A post-analysis in which the GS7 cohort was subdivided in ISUP GG2 (GS 3 + 4) (n = 14) and ISUP GG3 (GS 4 + 3 = 7) (n = 18) did not show any significant difference in the SHR expression profiles between them.
No significant differences were found in heterogeneity of SHR expression between the GS groups. When considering all patients together (n = 90), there is a significant increase in heterogeneity of AR-expression in epithelium compared to stroma in PCa samples (observed in 62% of cases, Sign test: p = 0.034). Inversely, heterogeneity of ER-expression significantly decreases in epithelium of PCa samples (observed in 97% of cases, Sign test: p < 0.001).

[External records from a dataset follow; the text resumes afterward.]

/-- R137: `u + v = (u ^ v) + 2·(u & v)`, so the two operators agree exactly when `(u & v) << 1 = 0`, that is when `u & v` is
0 or `2^(W-1)`; the first outputs then coincide; and the states of an ADD and an XOR instance, given the same words and the
same commands, are always equal but for the last response, and so are their refusals, because `OP` is read by no other
rule. -/
def Obligations.OperatorsAgreeExactlyWhen : Prop :=
  (∀ (W : Nat) (u v : Word W), u.toNat + v.toNat = (u ^^^ v).toNat + 2 * (u &&& v).toNat) ∧
  (∀ (W : Nat) (u v : Word W), comb .add u v = comb .xor u v ↔ (u &&& v) <<< 1 = 0) ∧
  (∀ (W : Nat) (u v : Word W), comb .add u v = comb .xor u v ↔
    (u &&& v).toNat = 0 ∨ (u &&& v).toNat = 2 ^ (W - 1)) ∧
  (∀ (cfg : Config) (op : CombineOp),
    (∀ g, clock (cfg.withOp op) g = clock cfg g) ∧
    (∀ buf, seedBytes (cfg.withOp op) buf = seedBytes cfg buf) ∧
    (∀ seed, seedU64 (cfg.withOp op) seed = seedU64 cfg seed)) ∧
  (∀ (cfg : Config) (g : GenState cfg.W cfg.nReg),
    let same := fun u : Word cfg.W => (u &&& g.ctr).toNat = 0 ∨ (u &&& g.ctr).toNat = 2 ^ (cfg.W - 1)
    same (g.reg[0]'cfg.nReg_pos) →
      out32 (cfg.withOp .add) g = out32 (cfg.withOp .xor) g ∧
      ((∀ hW : cfg.W = 32, same (g.reg[1]'(cfg.one_lt_nReg hW))) →
        out64 (cfg.withOp .add) g = out64 (cfg.withOp .xor) g)) ∧
  (∀ (s : State) (op : CombineOp) (cs : List (Byte × BitVec s.cfg.busBits)) (rest : List (PortEvent s.cfg.busBits)),
    s.pending = cs.map (fun p => .command p.1 p.2) ++ rest →
    (∀ t, Host.Core.run core cs.length s = .next t →
      ∃ r : Response t.cfg.busBits, Host.Core.run core cs.length (s.withOp op) = .next (State.withOp { t with rsp := r } op)) ∧
    (∀ q, Host.Core.run core cs.length s = .refused q → Host.Core.run core cs.length (s.withOp op) = .refused q))

/-- R131: NEXT32 completes when seeded: one clock, the newest word combined with the counter after the step, the low 32 bits
of it on `dout[31:0]`, `dout[63:32] = 0`. -/
def Obligations.Next32ClocksThenCombines : Prop :=
  (∀ (cfg : Config) (din : BitVec cfg.busBits), decode cfg 0x04 din = .ok .next32) ∧
  (∀ s : State, s.valid = false → exec .next32 s = .refused .unseeded) ∧
  (∀ s : State, s.valid = true → ∃ v : BitVec 64,
    let g := clock s.cfg s.gen
    let u := g.reg[0]'s.cfg.nReg_pos
    exec .next32 s = .next { s with gen := g, rsp := .dout v } ∧
    v.toNat < 2 ^ 32 ∧
    (s.cfg.op = .add → v.toNat = (u.toNat + g.ctr.toNat) % 2 ^ s.cfg.W % 2 ^ 32) ∧
    (s.cfg.op = .xor → v.toNat = (u ^^^ g.ctr).toNat % 2 ^ 32) ∧
    (s.cfg.op = .add → v.toNat = (u.toNat % 2 ^ 32 + g.ctr.toNat % 2 ^ 32) % 2 ^ 32))
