-- ==== Sys2Proof/Laws/State.lean ====
section
/-! SUPPORT. Field lemmas of the states the model builds by name. Every other update of the state is written as a record
update, whose fields simp reads off by itself (the fields depend on `cfg`, which no update changes). -/

namespace Sys2Proof.Machine

variable (s : State)

@[simp] theorem resetInstance_cfg : (resetInstance s).cfg = s.cfg := rfl
@[simp] theorem resetInstance_valid : (resetInstance s).valid = false := rfl
@[simp] theorem resetInstance_gen : (resetInstance s).gen = .unseeded s.cfg.W s.cfg.nReg := rfl
@[simp] theorem resetInstance_rsp : (resetInstance s).rsp = .noResponse := rfl
@[simp] theorem resetInstance_pending : (resetInstance s).pending = s.pending := rfl

@[simp] theorem withOp_cfg (op : CombineOp) : (s.withOp op).cfg = s.cfg.withOp op := rfl
@[simp] theorem withOp_valid (op : CombineOp) : (s.withOp op).valid = s.valid := rfl
@[simp] theorem withOp_gen (op : CombineOp) : (s.withOp op).gen = s.gen := rfl
@[simp] theorem withOp_rsp (op : CombineOp) : (s.withOp op).rsp = s.rsp := rfl
@[simp] theorem withOp_pending (op : CombineOp) : (s.withOp op).pending = s.pending := rfl

variable (cfg : Config) (p : List (PortEvent cfg.busBits))

@[simp] theorem afterReset_cfg : (State.afterReset cfg p).cfg = cfg := rfl
@[simp] theorem afterReset_valid : (State.afterReset cfg p).valid = false := rfl
@[simp] theorem afterReset_gen : (State.afterReset cfg p).gen = .unseeded cfg.W cfg.nReg := rfl
@[simp] theorem afterReset_rsp : (State.afterReset cfg p).rsp = .noResponse := rfl
@[simp] theorem afterReset_pending : (State.afterReset cfg p).pending = p := rfl

end Sys2Proof.Machine
end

The stromal expression of αSMA and CD34 (see Figs 7 and 8) significantly increases in PCa tissue - as compared to PNT tissue - in each GS group for αSMA (Sign test: p = 0.007 for GS6, p = 0.054 for GS7 and p = 0.005 for GS8) and in GS7 and GS8 only for CD34 (Sign test: p = 0.021 for GS7 and p < 0.001 for GS8) (Fig. 9). These differences significantly increase from GS6 to GS8 for CD34 only (Kruskal-Wallis: p = 0.016), in particular between GS6 and GS8 (post-hoc test: p = 0.012). This increase is in fact due to a significantly higher expression of CD34 in GS8 as compared to GS6 in the stroma of PCa tissue samples (post-hoc test: p = 0.013). In the PCa tissue samples, no significant differences were found in stromal expression of αSMA across the different GS groups.
Figure 7.
Immunohistochemical stains for αSMA in PCa samples (bottom) and paired PNT samples (top) from GS6-7-8 patients. αSMA is expressed on stromal cells (asterisks). Scale bar equals 50 µm.
Figure 8.
Immunohistochemical stains for CD34 in PCa samples (bottom) and paired PNT samples (top) from GS6-7-8 patients. CD34 is expressed on stromal cells (asterisks). Scale bar equals 50 µm.
Figure 9.
Stromal expression difference between the LI values of α-SMA (white boxes) and CD34 (black boxes) measured per patient in tumour and non-tumour areas and shown according to the GS. The rest of the legend is similar to that of Fig. 5.
Cav-1 expression is not significantly different between PCa and PNT tissue. No significant differences in CAF expression profiles were found between ISUP GG2 and GG3.
The expression of the vascular marker CD31 (see Fig. 10) significantly increases in GS8 PCa tissue compared to PNT tissue from the same patient (Sign test: p = 0.016; Fig. 11). This result is in fact related to a significantly higher expression of CD31 in GS8 compared to GS6 tumour tissue (post hoc test: p = 0.028), without variation in the PNT tissue (Fig. 11). No significant differences in CD31 expression profiles were found between ISUP GG2 and GG3.
Figure 10.
Immunohistochemical stains for CD31 in PCa samples (boffffttom) and paired PNT samples (top) from GS6-7-8 patients. CD31 is expressed in the endothelium of blood vessels (black arrows). Scale bar equals 50 µm.
Figure 11.
Stromal expression of CD31 in non-tumour (white boxes) and tumour (black boxes) areas and shown according to the tumor GS. The rest of the legend is similar to that of Fig. 5.
Since the 3 GS groups exhibit the same trends in all the Spearman correlation analyses (as illustrated in Fig. 12), they are not distinguished in the following results, which concern all the data. All the Spearman correlation indices (r_s) reported below are highly significant (p < 0.001) and focus on the strongest correlations.
Figure 12.
Graph showing the positive correlation between epithelial AR LI (X-axis) and stromal ER LI (Y-axis), both measured in tumour tissue areas. Each symbol identifies a PCa patient classified with respect to the GS of the tumour (see graph legend).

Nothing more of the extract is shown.